-- ==== Sys2Proof/Certificates/Slice0/Obligations.lean ====
section
/-! DEFINITION. The statements for the provers. Each names the rules of the spec it formalises in its docstring and in
OBLIGATIONS.json. Where a statement reads what a command returned it reads the field `res` (the model's own, log 6), and
accumulators and field sets by number (log 7, log 8). A record update `{ s with ... }` says the frame: every field it does
not name is unchanged. -/

open Sys2Proof Sys2Proof.Machine

/-! ## The machine -/

/-- A step performs the operation that comes next (00_scope.md R8, 20_memory.md R71; the order of `rx` before `cmds`, the
idle step and the stuck step are the model's, log 2, log 5, log 12): a waiting byte by the row it selects, else the
decoded command, else nothing. -/
def Obligations.StepRunsTheDecodedInstruction : Prop :=
  ∀ s : State,
    (∀ x xs, s.rx = x :: xs → s.parser.fault = none →
      step s = exec ((selectRow s.params s.parser x).instr x) { s with rx := xs }) ∧
    (∀ i rest, (s.rx = [] ∨ s.parser.fault ≠ none) → decode s.cmds = .ok (i, rest) →
      step s = exec i { s with cmds := rest }) ∧
    (s.rx = [] → s.cmds = [] → step s = .next s) ∧
    (s.rx ≠ [] → s.parser.fault ≠ none → s.cmds = [] → step s = .fault .producerStuck)

/-- Every well-formed command reads back from its encoding, whatever follows it, and every input byte from the row it
selects. The operand forms are the model's (log 3). -/
def Obligations.DecodeReadsBackEncode : Prop :=
  (∀ (i : Instr) (rest : List Byte), isCommand i = true → i.wellFormed = true →
    decode (encode i ++ rest) = .ok (i, rest)) ∧
  (∀ (c : Params) (p : Parser) (x : Byte), encode ((selectRow c p x).instr x) = [x])

/-- Some commands' bytes, written out: the first is the cmd_index of 30_encoding.md R91 and 95_test_vectors.md L3, the
operands follow in the model's forms (log 3). -/
def Obligations.WrittenOutCommandsDecode : Prop :=
  decode [0x00, 0x05, 0x2A] = .ok (.ckAdd 5 0x2A, []) ∧
  decode [0x21, 0x42, 0x02, 0x20] = .ok (.cfgKeyMake 0x21 1 16, []) ∧
  decode [0x25, 0x01, 0x00, 0x21, 0x30, 0xF4, 0x03] = .ok (.cfgItemPack 0x30210001 250, []) ∧
  decode [0x2D, 0x03, 0xB5, 0x62, 0x06, 0x31] = .ok (.process [0xB5, 0x62, 0x06], [0x31]) ∧
  decode [0x2F, 0x13, 0x40] = .ok (.setFilter ⟨0x13, 0x40⟩, []) ∧
  decode [0x34] = .error (.unknownCommand 52)

/-- Every command completes in every state (20_memory.md R73, 60_exceptions.md R307, R311: an error is returned to the
caller), and every input-byte row completes where its condition holds and no fault is set. That STEP and PROCESS complete
while `fault` is set, their bytes held back, is the model's (log 12: R249 gives no step there), and so is that BF_GET and
BF_SET of width 0, which no encoding gives, complete (log 24). -/
def Obligations.EveryOperationCompletes : Prop :=
  (∀ (i : Instr) (s : State), isCommand i = true → ∃ t, exec i s = .next t) ∧
  (∀ (row : ByteRow) (x : Byte) (s : State), s.parser.fault = none → tableCondition s.params s.parser x row →
    ∃ t, exec (row.instr x) s = .next t)

/-- The invariant of the block is kept by every step (10_state.md R25, R26, R30, R31, R35, R36, 20_memory.md R64,
40_checksum.md R126). -/
def Obligations.EveryStepKeepsTheInvariant : Prop :=
  ∀ s t : State, State.Inv s → step s = .next t → State.Inv t

/-- The invariant holds right after reset. -/
def Obligations.ResetHasTheInvariant : Prop := State.Inv State.reset

/-- No operation writes the parameters (10_state.md R38), and the free values never start again (log 9, log 11). -/
def Obligations.NoStepWritesTheParameters : Prop :=
  ∀ s t : State, step s = .next t → t.params = s.params ∧ s.draws ≤ t.draws

/-- Checksum, codec, configuration and envelope commands neither write the parser nor read it (10_state.md R37, R39): they
leave it as it is, and do the same whatever it holds. -/
def Obligations.CodecCommandsLeaveTheParserAlone : Prop :=
  ∀ (i : Instr) (s t : State) (p : Parser), isCodecCommand i = true → exec i s = .next t →
    t.parser = s.parser ∧ t.rx = s.rx ∧ t.cmds = s.cmds ∧ exec i { s with parser := p } = .next { t with parser := p }

/-- Parser commands and input bytes leave the codec's objects alone (10_state.md R39), but for RESET. -/
def Obligations.ParserOperationsLeaveTheCodecAlone : Prop :=
  ∀ (i : Instr) (s t : State), isCodecCommand i = false → i ≠ .reset → exec i s = .next t →
    t.accs = s.accs ∧ t.sets = s.sets ∧ t.draws = s.draws ∧ t.cmds = s.cmds

/-! ## The checksum accumulator -/

/-- CK_ADD (40_checksum.md R120): `a` then `b`, which adds the new `a`; every other accumulator and field unchanged. -/
def Obligations.CkAddUpdatesBothCounters : Prop :=
  ∀ (n : Nat) (x : Byte) (s : State), ∃ t, exec (.ckAdd n x) s = .next t ∧
    (t.acc n).a.toNat = ((s.acc n).a.toNat + x.toNat) % 256 ∧
    (t.acc n).b.toNat = ((s.acc n).b.toNat + (t.acc n).a.toNat) % 256 ∧
    (∀ m, m ≠ n → t.acc m = s.acc m) ∧
    t = { s with accs := t.accs, res := .done }

/-- CK_RESET, CK_VALUE and CK_MATCHES (40_checksum.md R121, R122, R123). -/
def Obligations.CkResetValueAndMatches : Prop :=
  ∀ (n : Nat) (ra rb : Byte) (s : State),
    (∃ t, exec (.ckReset n) s = .next t ∧ t.acc n = ⟨0, 0⟩ ∧ (∀ m, m ≠ n → t.acc m = s.acc m) ∧
      t = { s with accs := t.accs, res := .done }) ∧
    exec (.ckValue n) s = .next { s with res := .pair (s.acc n).a (s.acc n).b } ∧
    exec (.ckMatches n ra rb) s = .next { s with res := .bool (decide ((s.acc n).a = ra ∧ (s.acc n).b = rb)) }

/-- The closed form of an accumulator reset and fed bytes (40_checksum.md R124, derived there), as CK_VALUE returns it. -/
def Obligations.ChecksumClosedForm : Prop :=
  ∀ (n : Nat) (bs : List Byte) (s : State), ∃ t, execAll (.ckReset n :: bs.map (.ckAdd n)) s = .next t ∧
    exec (.ckValue n) t = .next { t with
      res :=
        .pair (BitVec.ofNat 8 (closedChecksum bs).1) (BitVec.ofNat 8 (closedChecksum bs).2) }

/-- Changing one byte makes CK_MATCHES against the original pair false (40_checksum.md R125, derived there). -/
def Obligations.SingleByteCorruptionIsDetected : Prop :=
  ∀ (n : Nat) (bs : List Byte) (j : Nat) (y : Byte) (s : State) (hj : j < bs.length), y ≠ bs[j] →
    ∃ t u, execAll (.ckReset n :: bs.map (.ckAdd n)) s = .next t ∧
      execAll (.ckReset n :: (bs.set j y).map (.ckAdd n)) s = .next u ∧
      exec (.ckMatches n (t.acc n).a (t.acc n).b) u = .next { u with res := .bool false }

/-! ## Fields -/

/-- PACK_U8, PACK_U16, PACK_U32, PACK_U64 (41_field_codec.md R146-R149).
That the error records the kind and no name is log 6. -/
def Obligations.UnsignedPackChecksRangeAndWritesLittleEndian : Prop :=
  ∀ (k : IntKind) (v : Int) (s : State), k.signed = false →
    exec (packInstr k v) s = .next { s with
      res :=
        if 0 ≤ v ∧ v ≤ 2 ^ (8 * k.bytes) - 1 then .bytes (littleEndian k.bytes v.toNat)
      else .raised (.decoding .outOfRange (.field (.int k) none)) }

/-- PACK_I8, PACK_I16, PACK_I32, PACK_I64 (41_field_codec.md R150-R153), in two's complement (D10).
That the error records the kind and no name is log 6. -/
def Obligations.SignedPackChecksRangeAndWritesTwosComplement : Prop :=
  ∀ (k : IntKind) (v : Int) (s : State), k.signed = true →
    exec (packInstr k v) s = .next { s with
      res :=
        if -2 ^ (8 * k.bytes - 1) ≤ v ∧ v ≤ 2 ^ (8 * k.bytes - 1) - 1
      then .bytes (littleEndian k.bytes (v % 2 ^ (8 * k.bytes)).toNat)
      else .raised (.decoding .outOfRange (.field (.int k) none)) }

/-- UNPACK_U8, UNPACK_U16, UNPACK_U32, UNPACK_U64 (41_field_codec.md R156-R159).
That the error records the kind and no name is log 6. -/
def Obligations.UnsignedUnpackReadsLittleEndian : Prop :=
  ∀ (k : IntKind) (buf : List Byte) (s : State), k.signed = false →
    exec (unpackInstr k buf) s = .next { s with
      res :=
        if buf.length < k.bytes then .raised (.decoding .shortBuffer (.field (.int k) none))
      else .unpacked (.int (littleEndianValue k.bytes buf)) k.bytes }

/-- UNPACK_I8, UNPACK_I16, UNPACK_I32, UNPACK_I64 (41_field_codec.md R160-R163), in two's complement (D10).
That the error records the kind and no name is log 6. -/
def Obligations.SignedUnpackReadsTwosComplement : Prop :=
  ∀ (k : IntKind) (buf : List Byte) (s : State), k.signed = true →
    exec (unpackInstr k buf) s = .next { s with
      res :=
        if buf.length < k.bytes then .raised (.decoding .shortBuffer (.field (.int k) none))
      else .unpacked (.int (twosComplement k.bytes (littleEndianValue k.bytes buf))) k.bytes }

/-- PACK_CH(N) (41_field_codec.md R154; D11, D28): the ASCII codes, then zeros up to N bytes. That an error
records the kind and no name is log 6. -/
def Obligations.StringPackPadsWithZeros : Prop :=
  ∀ (n : Nat) (t : Text) (s : State),
    ((∃ c ∈ t, 0x7F < c.toNat) → exec (.packCh n t) s =
      .next { s with res := .raised (.decoding .invalidEncoding (.field (.ch n) none)) }) ∧
    ((∀ c ∈ t, c.toNat ≤ 0x7F) → n < t.length → exec (.packCh n t) s =
      .next { s with res := .raised (.decoding .stringTooLong (.field (.ch n) none)) }) ∧
    ((∀ c ∈ t, c.toNat ≤ 0x7F) → t.length ≤ n → ∃ bs, exec (.packCh n t) s = .next { s with res := .bytes bs } ∧
      bs.length = n ∧ bs.map BitVec.toNat = t.map Char.toNat ++ List.replicate (n - t.length) 0)

/-- UNPACK_CH(N) (41_field_codec.md R164; D11, D12, D28): the characters without the zeros at the end, N bytes consumed.
That an error records the kind and no name is log 6. -/
def Obligations.StringUnpackStripsTrailingZeros : Prop :=
  ∀ (n : Nat) (buf : List Byte) (s : State),
    (buf.length < n → exec (.unpackCh n buf) s =
      .next { s with res := .raised (.decoding .shortBuffer (.field (.ch n) none)) }) ∧
    (n ≤ buf.length → (∃ b ∈ buf.take n, 0x7F < b.toNat) → exec (.unpackCh n buf) s =
      .next { s with res := .raised (.decoding .invalidEncoding (.field (.ch n) none)) }) ∧
    (n ≤ buf.length → (∀ b ∈ buf.take n, b.toNat ≤ 0x7F) → ∃ t, exec (.unpackCh n buf) s =
        .next { s with res := .unpacked (.text t) n } ∧
      t.length ≤ n ∧ (buf.take n).map BitVec.toNat = t.map Char.toNat ++ List.replicate (n - t.length) 0 ∧
      t.getLast? ≠ some (Char.ofNat 0))

/-- PACK_PAD(N) and UNPACK_PAD(N) (41_field_codec.md R155, R165): zeros out, 0 in whatever the bytes. That the error
records the kind and no name is log 6. -/
def Obligations.PaddingPacksZerosAndUnpacksZero : Prop :=
  ∀ (n : Nat) (buf : List Byte) (s : State),
    exec (.packPad n) s = .next { s with res := .bytes (List.replicate n 0) } ∧
    exec (.unpackPad n buf) s = .next { s with
      res :=
        if buf.length < n then .raised (.decoding .shortBuffer (.field (.pad n) none)) else .unpacked (.int 0) n }

/-- The round trip of a field (41_field_codec.md R166, derived there): an integer in its pack range comes back, the rest
of the buffer not read; of the character sequences exactly the ASCII ones of length at most N that do not end in 0x00. -/
def Obligations.PackThenUnpackGivesTheValue : Prop :=
  (∀ (k : IntKind) (v : Int) (rest : List Byte) (s : State), k.lo ≤ v → v ≤ k.hi →
    ∃ bs, exec (packInstr k v) s = .next { s with res := .bytes bs } ∧ bs.length = k.bytes ∧
      exec (unpackInstr k (bs ++ rest)) s = .next { s with res := .unpacked (.int v) k.bytes }) ∧
  (∀ (n : Nat) (t : Text) (rest : List Byte) (s : State),
    ((∀ c ∈ t, c.toNat ≤ 0x7F) ∧ t.length ≤ n ∧ t.getLast? ≠ some (Char.ofNat 0)) ↔
      ∃ bs, exec (.packCh n t) s = .next { s with res := .bytes bs } ∧
        exec (.unpackCh n (bs ++ rest)) s = .next { s with res := .unpacked (.text t) n })

/-! ## Field sets -/

/-- FS_NEW (41_field_codec.md R169): an empty field set under a number that named none before (log 8). -/
def Obligations.FsNewMakesAnEmptyFieldSet : Prop :=
  ∀ s : State, ∃ n t, exec .fsNew s = .next t ∧ t.res = .fieldSet n ∧ (∀ e ∈ s.sets, e.1 ≠ n) ∧
    t.fieldSet n = ⟨[], 0⟩ ∧ (∀ m, m ≠ n → t.fieldSet m = s.fieldSet m) ∧
    t = { s with sets := t.sets, res := t.res }

/-- FS_ADD (41_field_codec.md R170; D13, D14). -/
def Obligations.FsAddAppendsAFieldOrRejectsTheName : Prop :=
  ∀ (n : Nat) (kind : Kind) (name : Text) (s : State),
    ((∃ f ∈ (s.fieldSet n).fields, f.name = name) → exec (.fsAdd n kind name) s =
      .next { s with res := .raised (.fieldSet .duplicateName) }) ∧
    ((∀ f ∈ (s.fieldSet n).fields, f.name ≠ name) → ∃ t b, exec (.fsAdd n kind name) s = .next t ∧
      b.kind = kind ∧ (b.value = .int 0 ∨ b.value = .text []) ∧
      t.fieldSet n = ⟨(s.fieldSet n).fields ++ [⟨name, (s.fieldSet n).next, b⟩], (s.fieldSet n).next + 1⟩ ∧
      (∀ m, m ≠ n → t.fieldSet m = s.fieldSet m) ∧ t = { s with sets := t.sets, res := .done })

/-- FS_GET (41_field_codec.md R171; D15): the value of the field of that name, UnknownName where there is none. -/
def Obligations.FsGetReturnsTheNamedValue : Prop :=
  ∀ (n : Nat) (name : Text) (s : State),
    ((∀ f ∈ (s.fieldSet n).fields, f.name ≠ name) → exec (.fsGet n name) s =
      .next { s with res := .raised (.fieldSet .unknownName) }) ∧
    (∀ f ∈ (s.fieldSet n).fields, f.name = name → FieldSet.Inv (s.fieldSet n) → exec (.fsGet n name) s =
      .next { s with res := .value f.body.value })

/-- FS_SET (41_field_codec.md R172; D15, D16, D31): UnknownName, ReadOnlyField, TypeMismatch, else the value is stored
with no range check; every other field keeps its value. -/
def Obligations.FsSetStoresTheValueOrRaises : Prop :=
  ∀ (n : Nat) (name : Text) (v : Value) (s : State),
    ((∀ f ∈ (s.fieldSet n).fields, f.name ≠ name) → exec (.fsSet n name v) s =
      .next { s with res := .raised (.fieldSet .unknownName) }) ∧
    (∀ f ∈ (s.fieldSet n).fields, f.name = name → FieldSet.Inv (s.fieldSet n) →
      match f.body, v with
      | .pad _ _, _ => exec (.fsSet n name v) s = .next { s with res := .raised (.fieldSet .readOnlyField) }
      | .ch _ _, .int _ => exec (.fsSet n name v) s = .next { s with res := .raised (.fieldSet .typeMismatch) }
      | .int _ _, .text _ => exec (.fsSet n name v) s = .next { s with res := .raised (.fieldSet .typeMismatch) }
      | .ch _ _, .text _ | .int _ _, .int _ => ∃ t, exec (.fsSet n name v) s = .next t ∧
          (∃ b, b.kind = f.body.kind ∧ b.value = v ∧
            t.fieldSet n = ⟨(s.fieldSet n).fields.map (fun g => if g = f then { f with body := b } else g),
              (s.fieldSet n).next⟩) ∧
          (∀ m, m ≠ n → t.fieldSet m = s.fieldSet m) ∧ t = { s with sets := t.sets, res := .done })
· · · ·
> **Task objective**: Using the records above, restate word for word the lines from the one with "returned to the" through the one with "Parser), isCodecCommand i", both included.

> **Task result**:
/-- Every command completes in every state (20_memory.md R73, 60_exceptions.md R307, R311: an error is returned to the
caller), and every input-byte row completes where its condition holds and no fault is set. That STEP and PROCESS complete
while `fault` is set, their bytes held back, is the model's (log 12: R249 gives no step there), and so is that BF_GET and
BF_SET of width 0, which no encoding gives, complete (log 24). -/
def Obligations.EveryOperationCompletes : Prop :=
  (∀ (i : Instr) (s : State), isCommand i = true → ∃ t, exec i s = .next t) ∧
  (∀ (row : ByteRow) (x : Byte) (s : State), s.parser.fault = none → tableCondition s.params s.parser x row →
    ∃ t, exec (row.instr x) s = .next t)

/-- The invariant of the block is kept by every step (10_state.md R25, R26, R30, R31, R35, R36, 20_memory.md R64,
40_checksum.md R126). -/
def Obligations.EveryStepKeepsTheInvariant : Prop :=
  ∀ s t : State, State.Inv s → step s = .next t → State.Inv t

/-- The invariant holds right after reset. -/
def Obligations.ResetHasTheInvariant : Prop := State.Inv State.reset

/-- No operation writes the parameters (10_state.md R38), and the free values never start again (log 9, log 11). -/
def Obligations.NoStepWritesTheParameters : Prop :=
  ∀ s t : State, step s = .next t → t.params = s.params ∧ s.draws ≤ t.draws

/-- Checksum, codec, configuration and envelope commands neither write the parser nor read it (10_state.md R37, R39): they
leave it as it is, and do the same whatever it holds. -/
def Obligations.CodecCommandsLeaveTheParserAlone : Prop :=
  ∀ (i : Instr) (s t : State) (p : Parser), isCodecCommand i = true → exec i s = .next t →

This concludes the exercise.